----- Available data -----

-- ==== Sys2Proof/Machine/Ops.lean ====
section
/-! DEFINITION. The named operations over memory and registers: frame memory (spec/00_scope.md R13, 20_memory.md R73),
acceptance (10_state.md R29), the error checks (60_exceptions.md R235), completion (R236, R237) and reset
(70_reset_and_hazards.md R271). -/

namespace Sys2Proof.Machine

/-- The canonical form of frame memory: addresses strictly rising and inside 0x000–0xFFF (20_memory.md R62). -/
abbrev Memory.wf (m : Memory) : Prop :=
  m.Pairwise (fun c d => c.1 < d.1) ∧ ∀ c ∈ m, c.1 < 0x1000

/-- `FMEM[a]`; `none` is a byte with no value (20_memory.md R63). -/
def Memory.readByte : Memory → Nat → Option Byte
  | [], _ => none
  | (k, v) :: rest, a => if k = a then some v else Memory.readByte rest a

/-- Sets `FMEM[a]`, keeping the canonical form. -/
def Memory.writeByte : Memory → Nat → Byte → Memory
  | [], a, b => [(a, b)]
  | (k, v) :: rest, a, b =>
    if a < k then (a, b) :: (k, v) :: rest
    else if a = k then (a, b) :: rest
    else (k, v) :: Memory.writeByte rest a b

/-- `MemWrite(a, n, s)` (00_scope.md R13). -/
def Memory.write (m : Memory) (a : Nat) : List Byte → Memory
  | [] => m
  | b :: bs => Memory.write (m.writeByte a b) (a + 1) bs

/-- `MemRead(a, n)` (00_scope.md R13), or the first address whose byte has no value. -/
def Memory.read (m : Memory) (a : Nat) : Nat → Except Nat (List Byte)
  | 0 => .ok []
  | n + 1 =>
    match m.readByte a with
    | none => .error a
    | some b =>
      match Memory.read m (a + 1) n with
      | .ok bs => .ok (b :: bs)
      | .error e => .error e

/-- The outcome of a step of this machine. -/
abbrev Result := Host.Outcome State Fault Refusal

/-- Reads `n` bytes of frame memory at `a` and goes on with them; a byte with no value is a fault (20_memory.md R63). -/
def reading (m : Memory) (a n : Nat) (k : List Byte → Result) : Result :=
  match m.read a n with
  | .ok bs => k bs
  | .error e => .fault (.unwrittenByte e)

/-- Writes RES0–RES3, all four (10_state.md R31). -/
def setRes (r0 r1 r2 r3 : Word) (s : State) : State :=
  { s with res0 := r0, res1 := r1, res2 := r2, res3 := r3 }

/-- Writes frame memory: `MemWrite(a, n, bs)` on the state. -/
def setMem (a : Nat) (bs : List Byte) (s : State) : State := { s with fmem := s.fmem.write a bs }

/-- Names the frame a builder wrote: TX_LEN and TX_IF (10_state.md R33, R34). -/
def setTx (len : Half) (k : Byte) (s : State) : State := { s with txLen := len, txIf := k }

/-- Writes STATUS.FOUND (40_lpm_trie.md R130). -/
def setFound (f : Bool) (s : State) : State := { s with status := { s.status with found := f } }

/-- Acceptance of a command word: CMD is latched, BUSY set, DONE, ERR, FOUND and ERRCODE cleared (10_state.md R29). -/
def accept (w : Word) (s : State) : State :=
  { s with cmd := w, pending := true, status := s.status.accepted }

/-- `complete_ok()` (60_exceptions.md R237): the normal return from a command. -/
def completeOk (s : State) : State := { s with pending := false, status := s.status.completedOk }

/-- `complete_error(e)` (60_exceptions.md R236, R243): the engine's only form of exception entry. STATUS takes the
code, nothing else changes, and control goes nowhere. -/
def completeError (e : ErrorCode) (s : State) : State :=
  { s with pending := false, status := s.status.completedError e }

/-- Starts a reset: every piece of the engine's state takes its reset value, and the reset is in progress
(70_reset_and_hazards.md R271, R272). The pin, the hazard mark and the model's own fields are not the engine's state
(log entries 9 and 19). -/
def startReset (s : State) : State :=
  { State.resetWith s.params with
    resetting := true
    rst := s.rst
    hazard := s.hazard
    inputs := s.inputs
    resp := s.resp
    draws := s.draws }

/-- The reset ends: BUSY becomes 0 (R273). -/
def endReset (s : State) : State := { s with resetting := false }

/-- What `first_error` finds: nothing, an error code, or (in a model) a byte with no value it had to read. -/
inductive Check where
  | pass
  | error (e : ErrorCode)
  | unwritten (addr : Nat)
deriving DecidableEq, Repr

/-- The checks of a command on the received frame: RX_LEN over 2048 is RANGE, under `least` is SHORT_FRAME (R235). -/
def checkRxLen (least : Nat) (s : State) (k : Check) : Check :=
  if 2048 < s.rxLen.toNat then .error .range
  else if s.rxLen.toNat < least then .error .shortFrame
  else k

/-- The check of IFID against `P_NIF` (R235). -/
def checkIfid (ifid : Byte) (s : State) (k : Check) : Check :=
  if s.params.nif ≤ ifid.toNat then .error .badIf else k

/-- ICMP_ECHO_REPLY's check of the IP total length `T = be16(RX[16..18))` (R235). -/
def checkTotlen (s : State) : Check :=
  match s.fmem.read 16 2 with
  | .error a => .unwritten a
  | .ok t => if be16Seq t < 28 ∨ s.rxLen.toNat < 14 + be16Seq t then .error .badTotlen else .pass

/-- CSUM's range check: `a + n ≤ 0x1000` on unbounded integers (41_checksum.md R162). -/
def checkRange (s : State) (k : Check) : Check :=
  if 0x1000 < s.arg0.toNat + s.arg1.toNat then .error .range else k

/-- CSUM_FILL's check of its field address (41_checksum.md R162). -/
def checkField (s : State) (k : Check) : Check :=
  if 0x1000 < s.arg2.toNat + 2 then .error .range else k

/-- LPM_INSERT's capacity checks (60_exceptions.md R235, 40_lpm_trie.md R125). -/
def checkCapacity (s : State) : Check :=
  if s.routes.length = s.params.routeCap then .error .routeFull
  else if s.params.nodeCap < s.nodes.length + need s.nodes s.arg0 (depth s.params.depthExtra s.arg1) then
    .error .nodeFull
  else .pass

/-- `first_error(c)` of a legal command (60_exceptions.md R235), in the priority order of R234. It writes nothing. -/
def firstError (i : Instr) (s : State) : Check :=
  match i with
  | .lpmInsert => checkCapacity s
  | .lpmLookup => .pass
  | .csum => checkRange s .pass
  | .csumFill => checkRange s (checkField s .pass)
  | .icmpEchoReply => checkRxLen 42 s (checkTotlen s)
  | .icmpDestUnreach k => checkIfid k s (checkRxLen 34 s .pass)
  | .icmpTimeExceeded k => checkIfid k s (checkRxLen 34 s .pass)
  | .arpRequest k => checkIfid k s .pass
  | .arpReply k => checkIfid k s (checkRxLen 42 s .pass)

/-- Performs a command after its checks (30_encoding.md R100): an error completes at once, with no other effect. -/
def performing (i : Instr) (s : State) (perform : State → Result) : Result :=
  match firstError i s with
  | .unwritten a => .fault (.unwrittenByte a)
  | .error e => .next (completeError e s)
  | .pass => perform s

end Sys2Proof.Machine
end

-----

**Problem description**
Take the lines above from the one containing "a command. -/" down to the one containing "rst := s.rst", and transcribe them exactly, both ends included.

**Answer to the exercise**
/-- `complete_ok()` (60_exceptions.md R237): the normal return from a command. -/
def completeOk (s : State) : State := { s with pending := false, status := s.status.completedOk }

/-- `complete_error(e)` (60_exceptions.md R236, R243): the engine's only form of exception entry. STATUS takes the
code, nothing else changes, and control goes nowhere. -/
def completeError (e : ErrorCode) (s : State) : State :=
  { s with pending := false, status := s.status.completedError e }

/-- Starts a reset: every piece of the engine's state takes its reset value, and the reset is in progress
(70_reset_and_hazards.md R271, R272). The pin, the hazard mark and the model's own fields are not the engine's state
(log entries 9 and 19). -/
def startReset (s : State) : State :=
  { State.resetWith s.params with
    resetting := true
    rst := s.rst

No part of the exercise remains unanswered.